Я уже и сам понимал, что сказал что-то не то.
- Но в чем же тогда дело?
- Когда мсье Флобер повествует, он делает это виртуозно. Беда же его в
том лишь, что ограничившись сферой избранных им событий, он оказался не в
состоянии даже при самом педантичном анализе последних раскрыть подлинную их
природу. Он обводит мелом тень на асфальте, обводит точно по контуру и,
находясь в очерченном им пространстве, оказывается бессилен объяснить его
цвет, форму и прочее. Он изучает его детальнейшим образом, он ползает по
нему на коленях, с помощью увеличительного стекла тщательно и беспристрастно
изучает он каждую соринку, он принюхивается к смятому фантику, он следит за
передвижением муравья, он исследует запах асфальта, его температуру, он
повествует о сделанных им наблюдениях с блеском и изяществом, однако, увы,
он не может объяснить, почему исследованный им участок поверхности имеет
более темный цвет, нежели окружающий его асфальт, почему он прохладнее, и
почему его форма такова, какова она есть.
- Верно! - воскликнул я. - Ведь все могло бы быть и иначе. Если бы она
встретила человека из иного... мира.
- Может быть, из иного века?
- Причем тут век! - отмахнулся я. - Гению безразличен век.
- Как и страна, в которой он живет, и народ, ее населяющий, и тем не
менее он изъясняется на его языке. Как же он может сказать о чем-то большем,
чем позволяет ему ограниченный лексикон?
- Я вовсе не склонен упрекать в чем бы то ни было мсье Флобера.
Напротив, для меня он великий из литераторов.
- Отчего же вы так смущены? - спросил Скарамуш с улыбкой.
- Мне грустно от того, что и наш язык, по видимому, далек еще от
совершенства. Что с того, что мы умеем объяснить форму тени? Мы тешим этим
свое самолюбие, но мы так и не знаем, что такое свет. А потому многого ли
стоят все эти наши объяснения?
Скарамуш отвернулся к темноте за окошком. Я не ждал от него никаких
слов, нет. Мне было грустно, и грусть эта была приятна.
Мы все ехали. И я уже совсем было собрался вздремнуть, как вдруг карета
дрогнула и остановилась. Я услышал голос кучера, но далеко и невнятно.
Балерина подняла заспанное лицо. "Спи, спи", - прошептал я ей. И она
положила голову.
Дверца кареты распахнулась.
- Вот вы где! - радостно вскричал Людовик. - В моей карете!

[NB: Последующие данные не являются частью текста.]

/-- Rows 0x80 to 0x8F of the opcode table. -/
def opcodeRows8 : List OpcodeRow := [
  ⟨.nop, .immediate, 2, some 2, .never, false, false⟩,
  ⟨.sta, .indirectX, 2, some 6, .never, false, true⟩,
  ⟨.nop, .immediate, 2, some 2, .never, false, false⟩,
  ⟨.sax, .indirectX, 2, some 6, .never, false, false⟩,
  ⟨.sty, .zeropage, 2, some 3, .never, false, true⟩,
  ⟨.sta, .zeropage, 2, some 3, .never, false, true⟩,
  ⟨.stx, .zeropage, 2, some 3, .never, false, true⟩,
  ⟨.sax, .zeropage, 2, some 3, .never, false, false⟩,
  ⟨.dey, .implied, 1, some 2, .never, false, true⟩,
  ⟨.nop, .immediate, 2, some 2, .never, false, false⟩,
  ⟨.txa, .implied, 1, some 2, .never, false, true⟩,
  ⟨.ane, .immediate, 2, some 2, .never, false, false⟩,
  ⟨.sty, .absolute, 3, some 4, .never, false, true⟩,
  ⟨.sta, .absolute, 3, some 4, .never, false, true⟩,
  ⟨.stx, .absolute, 3, some 4, .never, false, true⟩,
  ⟨.sax, .absolute, 3, some 4, .never, false, false⟩]

/-- Rows 0x90 to 0x9F of the opcode table. -/
def opcodeRows9 : List OpcodeRow := [
  ⟨.bcc, .relative, 2, some 2, .branch, false, true⟩,
  ⟨.sta, .indirectY, 2, some 6, .never, true, true⟩,
  ⟨.jam, .implied, 1, none, .never, false, false⟩,
  ⟨.sha, .indirectY, 2, some 6, .never, true, false⟩,
  ⟨.sty, .zeropageX, 2, some 4, .never, false, true⟩,
  ⟨.sta, .zeropageX, 2, some 4, .never, false, true⟩,
  ⟨.stx, .zeropageY, 2, some 4, .never, false, true⟩,
  ⟨.sax, .zeropageY, 2, some 4, .never, false, false⟩,
  ⟨.tya, .implied, 1, some 2, .never, false, true⟩,
  ⟨.sta, .absoluteY, 3, some 5, .never, true, true⟩,
  ⟨.txs, .implied, 1, some 2, .never, false, true⟩,
  ⟨.tas, .absoluteY, 3, some 5, .never, true, false⟩,
  ⟨.shy, .absoluteX, 3, some 5, .never, true, false⟩,
  ⟨.sta, .absoluteX, 3, some 5, .never, true, true⟩,
  ⟨.shx, .absoluteY, 3, some 5, .never, true, false⟩,
  ⟨.sha, .absoluteY, 3, some 5, .never, true, false⟩]

/-- Rows 0xA0 to 0xAF of the opcode table. -/
def opcodeRowsA : List OpcodeRow := [
  ⟨.ldy, .immediate, 2, some 2, .never, false, true⟩,
  ⟨.lda, .indirectX, 2, some 6, .never, false, true⟩,
  ⟨.ldx, .immediate, 2, some 2, .never, false, true⟩,
  ⟨.lax, .indirectX, 2, some 6, .never, false, false⟩,
  ⟨.ldy, .zeropage, 2, some 3, .never, false, true⟩,
  ⟨.lda, .zeropage, 2, some 3, .never, false, true⟩,
  ⟨.ldx, .zeropage, 2, some 3, .never, false, true⟩,
  ⟨.lax, .zeropage, 2, some 3, .never, false, false⟩,
  ⟨.tay, .implied, 1, some 2, .never, false, true⟩,
  ⟨.lda, .immediate, 2, some 2, .never, false, true⟩,
  ⟨.tax, .implied, 1, some 2, .never, false, true⟩,
  ⟨.lxa, .immediate, 2, some 2, .never, false, false⟩,
  ⟨.ldy, .absolute, 3, some 4, .never, false, true⟩,
  ⟨.lda, .absolute, 3, some 4, .never, false, true⟩,
  ⟨.ldx, .absolute, 3, some 4, .never, false, true⟩,
  ⟨.lax, .absolute, 3, some 4, .never, false, false⟩]
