-- ==== Sys2Proof/Machine/State.lean ====
section
/-! DEFINITION. The whole state of the machine as plain data, grouped by owner as spec/10_state.md groups it (CPU, interrupt
coordinator, Bus, PPU, Cartridge and Mapper), the state right after reset, and the reasons a step can stop. -/

namespace Sys2Proof.Machine

/-! ### Memories -/

/-- One storage array (RAM, OAM, palette, VRAM, PRG, CHR, SRAM, a row of a frame buffer): the bytes that are not
`Memory.unlisted`, by rising address. Its canonical form is `Memory.wf` (Machine/Memory.lean). -/
abbrev Memory := List Host.Cell

/-- What an address that is not listed reads as. The spec leaves the launch contents of the memories open (R80, D20): every
contents is some state, and this byte is only how a state is written down; that the memories of `State.reset` list nothing is
the model's choice. DESIGN CHOICE, notes/assumptions/1.md, unsafe for a claim about `State.reset` alone. -/
def Memory.unlisted : Byte := 0x00#8

/-- A frame buffer: `FRAME_H` rows of `FRAME_W` colour indices (R64). Row `py`, column `px` is the spec's entry
`py * 256 + px` (R460, R470). -/
abbrev Frame := List Memory

/-! ### CPU register file (R30 to R40) -/

/-- The six stored flags of P (R36, R37). Bits 4 and 5 exist only in a pushed byte (R37, D26). -/
structure Flags where
  /-- bit 0, carry -/
  c : Bool
  /-- bit 1, zero -/
  z : Bool
  /-- bit 2, interrupt-disable -/
  i : Bool
  /-- bit 3, decimal, inert -/
  d : Bool
  /-- bit 6, overflow -/
  v : Bool
  /-- bit 7, negative -/
  n : Bool
deriving DecidableEq, Repr

/-- The CPU register file: three general registers, stack pointer, program counter, flags, and no others (R30). -/
structure Cpu where
  /-- accumulator (R31) -/
  a  : Byte
  /-- index register X (R32) -/
  x  : Byte
  /-- index register Y (R33) -/
  y  : Byte
  /-- stack pointer, page 1 (R34) -/
  sp : Byte
  /-- program counter: the address of the opcode byte (R35) -/
  pc : Word
  /-- flags register (R36 to R38) -/
  p  : Flags
deriving DecidableEq, Repr

/-! ### Interrupt coordinator and stall (R41 to R43) -/

/-- `pendingInterrupt` (R41): the one slot for a request. -/
inductive PendingInterrupt where
  | none | nmi | irq
deriving DecidableEq, Repr

/-- `nmiDelay` (R42, R544). -/
inductive NmiDelay where
  | none
  | delayed (n : Nat)
  | canceled
deriving DecidableEq, Repr

/-- The interrupt coordinator's state and the DMA stall counter. -/
structure Coordinator where
  /-- R41 -/
  pending  : PendingInterrupt
  /-- R42 -/
  nmiDelay : NmiDelay
  /-- CPU cycles owed to OAM DMA (R43) -/
  stall    : Nat
deriving DecidableEq, Repr

/-! ### Bus (R47, R48) -/

/-- The Bus: RAM and the open-bus latch. -/
structure Bus where
  /-- 2048 bytes (R47) -/
  ram      : Memory
  /-- `busLatch` (R48) -/
  latch    : Byte
  /-- `busLatchAge`, CPU cycles since the latch was refreshed (R48) -/
  latchAge : Nat
deriving DecidableEq, Repr

/-! ### PPU (R50 to R64) -/

/-- One entry of the sprite cache (R63). -/
structure Sprite where
  /-- eight pixel nibbles, the leftmost pixel in the top nibble -/
  pattern : BitVec 32
  /-- screen X of the leftmost pixel -/
  sx      : Byte
  /-- background-priority flag -/
  behind  : Bool
  /-- OAM index, 0..63 -/
  index   : Nat
deriving DecidableEq, Repr

/-- The PPU: position, scroll registers, register port, memories, background pipeline, sprite cache and frame buffers. -/
structure Ppu where
  /-- 0..261 (R50) -/
  scanline       : Nat
  /-- 0..340 (R50) -/
  cycle          : Nat
  /-- current scroll/address register (R51) -/
  v              : BitVec 15
  /-- temporary scroll/address register (R51) -/
  t              : BitVec 15
  /-- the spec's `x`, fine X scroll (R52) -/
  fineX          : BitVec 3
  /-- write toggle: false, the next write is the first of a pair (R52) -/
  w              : Bool
  /-- the data port's one-read-behind buffer (R53) -/
  readBuffer     : Byte
  /-- controller register (R54) -/
  ctrl           : Byte
  /-- mask register (R55) -/
  mask           : Byte
  /-- status flag, bit 7 of the byte read (R56) -/
  vblank         : Bool
  /-- status flag, bit 6 of the byte read (R56) -/
  sprite0Hit     : Bool
  /-- status flag, bit 5 of the byte read (R56) -/
  spriteOverflow : Bool
  /-- R57 -/
  oamAddr        : Byte
  /-- 256 bytes (R58) -/
  oam            : Memory
  /-- 32 bytes (R59) -/
  palette        : Memory
  /-- 2048 bytes (R60) -/
  vram           : Memory
  /-- nametable byte latch (R61) -/
  ntByte         : Byte
  /-- palette-select latch (R61) -/
  atBits         : BitVec 2
  /-- low pattern latch (R61) -/
  patLo          : Byte
  /-- high pattern latch (R61) -/
  patHi          : Byte
  /-- sixteen pixel nibbles (R62) -/
  bgShift        : BitVec 64
  /-- 0..8 (R63) -/
  spriteCount    : Nat
  /-- eight entries, of which the first `spriteCount` are in use (R63) -/
  sprites        : List Sprite
  /-- the buffer the compositor writes (R64) -/
  back           : Frame
  /-- the buffer the host reads (R64) -/
  front          : Frame
deriving DecidableEq, Repr

/-! ### Cartridge and Mapper (R70 to R77) -/

/-- `Cartridge.mirroring` while the machine runs (R70, R124). `fourScreen` is refused at construction (D17), so it is a value
of `HeaderMirroring` only. -/
inductive Mirroring where
  | horizontal | vertical | single0 | single1
deriving DecidableEq, Repr

/-- Registers of the serial-shift-register variant, MMC1 (R76). -/
structure Mmc1 where
  /-- accumulated bits -/
  shiftValue : BitVec 5
  /-- how many bits are accumulated, 0..4 -/
  shiftCount : Nat
  /-- bits 1:0 mirroring, 3:2 PRG mode, 4 CHR mode -/
  control    : BitVec 5
  /-- first CHR bank register -/
  chrBank0   : BitVec 5
  /-- second CHR bank register -/
  chrBank1   : BitVec 5
  /-- PRG bank register, 4 bits used -/
  prgBank    : BitVec 4
deriving DecidableEq, Repr

/-- Registers of the multi-register variant with scanline IRQ, MMC3 (R77). -/
structure Mmc3 where
  /-- index of the bank register the next bank-data write goes to -/
  bankSelect : BitVec 3
  /-- PRG layout bit -/
  prgMode    : Bool
  /-- CHR inversion bit -/
  chrMode    : Bool
  /-- `bankReg[0..7]` -/
  bankReg    : List Byte
  /-- reload value of the scanline counter -/
  irqLatch   : Byte
  /-- scanline counter -/
  irqCounter : Byte
  /-- interrupt enable -/
  irqEnable  : Bool
  /-- the level output (R531) -/
  irqLine    : Bool
deriving DecidableEq, Repr

/-- The mapper variant and its registers (R71 to R77, R482). -/
inductive Mapper where
  /-- mapper 0, no state (R72) -/
  | nrom
  /-- mapper 2 (R73) -/
  | uxrom (prgBank : Nat)
  /-- mapper 3 (R74) -/
  | cnrom (chrBank : Nat)
  /-- mapper 7 (R75) -/
  | axrom (prgBank : Nat)
  /-- mapper 1 (R76) -/
  | mmc1 (m : Mmc1)
  /-- mapper 4 (R77) -/
  | mmc3 (m : Mmc3)
deriving DecidableEq, Repr

/-- The cartridge the running machine owns (R70), with its mapper (R71). -/
structure Cart where
  /-- PRG ROM, never written -/
  prg       : Memory
  /-- its length in bytes, a positive multiple of 16384 -/
  prgLen    : Nat
  /-- CHR ROM or RAM -/
  chr       : Memory
  /-- its length in bytes, a positive multiple of 8192 -/
  chrLen    : Nat
  /-- CHR writes are stored only when true -/
  chrIsRam  : Bool
  /-- `PRG_RAM_SIZE` bytes at 0x6000-0x7FFF -/
  sram      : Memory
  /-- nametable mirroring mode -/
  mirroring : Mirroring
  /-- mapper variant and registers -/
  mapper    : Mapper
deriving DecidableEq, Repr

/-! ### External I/O port (R98) -/

/-- One event at the external port (R98). -/
inductive IoEvent where
  /-- `IoRead(addr)` and the byte the host answered -/
  | read (addr : Word) (answer : Byte)
  /-- `IoWrite(addr, v)` -/
  | write (addr : Word) (v : Byte)
deriving DecidableEq, Repr

/-- The external port: what the host has queued as answers, how many reads there have been, and the recorded events.
`answers` and `reads` are the model's own fields (notes/assumptions/7.md). -/
structure IoPort where
  /-- answers the host has ready, first one first -/
  answers : List Byte
  /-- how many `IoRead` events there have been: the index of the next free answer -/
  reads   : Nat
  /-- the events, the latest first, so that its reverse is the program order (R98) -/
  log     : List IoEvent
deriving DecidableEq, Repr

/-! ### The machine -/

/-- Everything the spec gives the machine (10_state.md), and four fields of the model's own: `started` (R595,
notes/assumptions/11.md), `openBusDecay` (an open parameter, notes/assumptions/5.md), `io.answers` and `io.reads`. -/
structure State where
  /-- CPU register file (R30) -/
  cpu          : Cpu
  /-- interrupt coordinator and stall (R41 to R43) -/
  irq          : Coordinator
  /-- CPU cycles ticked since construction (R44) -/
  cycles       : Nat
  /-- true after a JAM opcode (R45) -/
  jammed       : Bool
  /-- what the last step returned (R46, notes/assumptions/12.md) -/
  frameReady   : Bool
  /-- `reset()` has been called since construction (R595) -/
  started      : Bool
  /-- RAM and open-bus latch (R47, R48) -/
  bus          : Bus
  /-- picture unit (R50 to R64) -/
  ppu          : Ppu
  /-- cartridge and mapper (R70 to R77) -/
  cart         : Cart
  /-- external I/O port (R98) -/
  io           : IoPort
  /-- `OPEN_BUS_DECAY_CYCLES` (R10, R115, D5): a positive number (R10) fixed at construction, read by `openBus`,
  written by nothing; that it is positive is `State.Inv.decay` -/
  openBusDecay : Nat
deriving DecidableEq, Repr

/-- The machine reports no fault of any kind: "No behaviour of the CORE has the treatment `fault`"
(93_implementation_defined.md part 1; 60_exceptions.md R553). Nobody raises one, so the type has no constructor. -/
inductive Fault where
deriving DecidableEq, Repr

/-- Why a step is refused. -/
inductive Refusal where
  /-- Raised by an arm of `exec` whose instruction has no meaning yet: none is left. Safe. -/
  | notModelled (mnemonic : String)
  /-- Raised by `step` on a machine that was constructed and never reset: "A `step()` before `reset()` is outside the model"
  (70_reset_and_hazards.md R595; treatment `refuse`, 93_implementation_defined.md part 1). Safe. -/
  | stepBeforeReset
deriving DecidableEq, Repr

/-- The outcome of an instruction or a step. -/
abbrev Result := Host.Outcome State Fault Refusal

/-! ### Power-on and reset values (R83) -/

/-- A frame buffer with every entry 0 (R64, D44). -/
def Frame.blank : Frame := List.replicate Config.frameHeight []

/-- A sprite cache entry nothing has written: never read, because `spriteCount` is 0 (notes/assumptions/14.md). -/
def Sprite.blank : Sprite := { pattern := 0, sx := 0, behind := false, index := 0 }

/-- The PPU after construction: position (0, 0), every register, latch, flag and shift buffer 0 (R83, D13, D44). The three
memories list nothing (D20, notes/assumptions/1.md). -/
def Ppu.powerOn : Ppu where
  scanline := 0
  cycle := 0
  v := 0
  t := 0
  fineX := 0
  w := false
  readBuffer := 0
  ctrl := 0
  mask := 0
  vblank := false
  sprite0Hit := false
  spriteOverflow := false
  oamAddr := 0
  oam := []
  palette := []
  vram := []
  ntByte := 0
  atBits := 0
  patLo := 0
  patHi := 0
  bgShift := 0
  spriteCount := 0
  sprites := List.replicate 8 Sprite.blank
  back := Frame.blank
  front := Frame.blank

/-- The cartridge in the machine of `State.reset`: NROM with 32 KB of PRG that lists nothing, 8 KB of CHR-RAM, horizontal
mirroring (the harness cartridge H of 95_test_vectors.md). DESIGN CHOICE, notes/assumptions/2.md, unsafe for a claim about
`State.reset` alone. -/
def Cart.blank : Cart where
  prg := []
  prgLen := 32768
  chr := []
  chrLen := 8192
  chrIsRam := true
  sram := []
  mirroring := .horizontal
  mapper := .nrom

/-- The machine right after reset: construction from `Cart.blank`, then `reset()` with `RESET_I = 1` and `RESET_CYCLES = 7`
(R83, R590, R591; notes/assumptions/2.md, notes/assumptions/4.md, notes/assumptions/5.md). That this literal is what the two
operations compute is `reset_is_hostReset_of_powerOn` in Laws/Reset.lean. -/
def State.reset : State where
  cpu := { a := 0, x := 0, y := 0, sp := Config.spReset, pc := 0,
           p := { c := false, z := false, i := true, d := false, v := false, n := false } }
  irq := { pending := .none, nmiDelay := .none, stall := 0 }
  cycles := 7
  jammed := false
  frameReady := false
  started := true
  bus := { ram := [], latch := 0, latchAge := 7 }
  ppu := { Ppu.powerOn with cycle := 21 }
  cart := Cart.blank
  io := { answers := [], reads := 0, log := [] }
  openBusDecay := 29782

end Sys2Proof.Machine
end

Мило, очень
мило.
- Подсаживайтесь, ваше величество, - пригласил Скарамуш.
Балерина испуганно протирала глаза. Людовик пробирался на свободное
место. Скарамуш достал откуда-то флягу с коньяком.
- Очень кстати, - заметил Людовик, устраиваясь поудобнее в своих мехах.
Скарамуш произнес тост, и мы, развеселившись, выпили, причем я едва не
поперхнулся, так как сдерживать смех было до крайности трудно.
- А теперь мы поедем к вам домой, - заявил Людовик, обращаясь ко мне. -
И будем пить чай. С пирогом.
- Очень рад, ваше величество, однако я не слышал ни о каком пироге.
- Как же так, - пробурчал Людовик. - Лимонный пирог.
Скарамуш молча кивнул в подтверждение его слов, и тогда я почувствовал
себя совсем хорошо, потому что я обожаю лимонный пирог, как его готовит
Элисса.
Людовик крикнул кучеру. Карета тронулась, и мы покатили пить чай.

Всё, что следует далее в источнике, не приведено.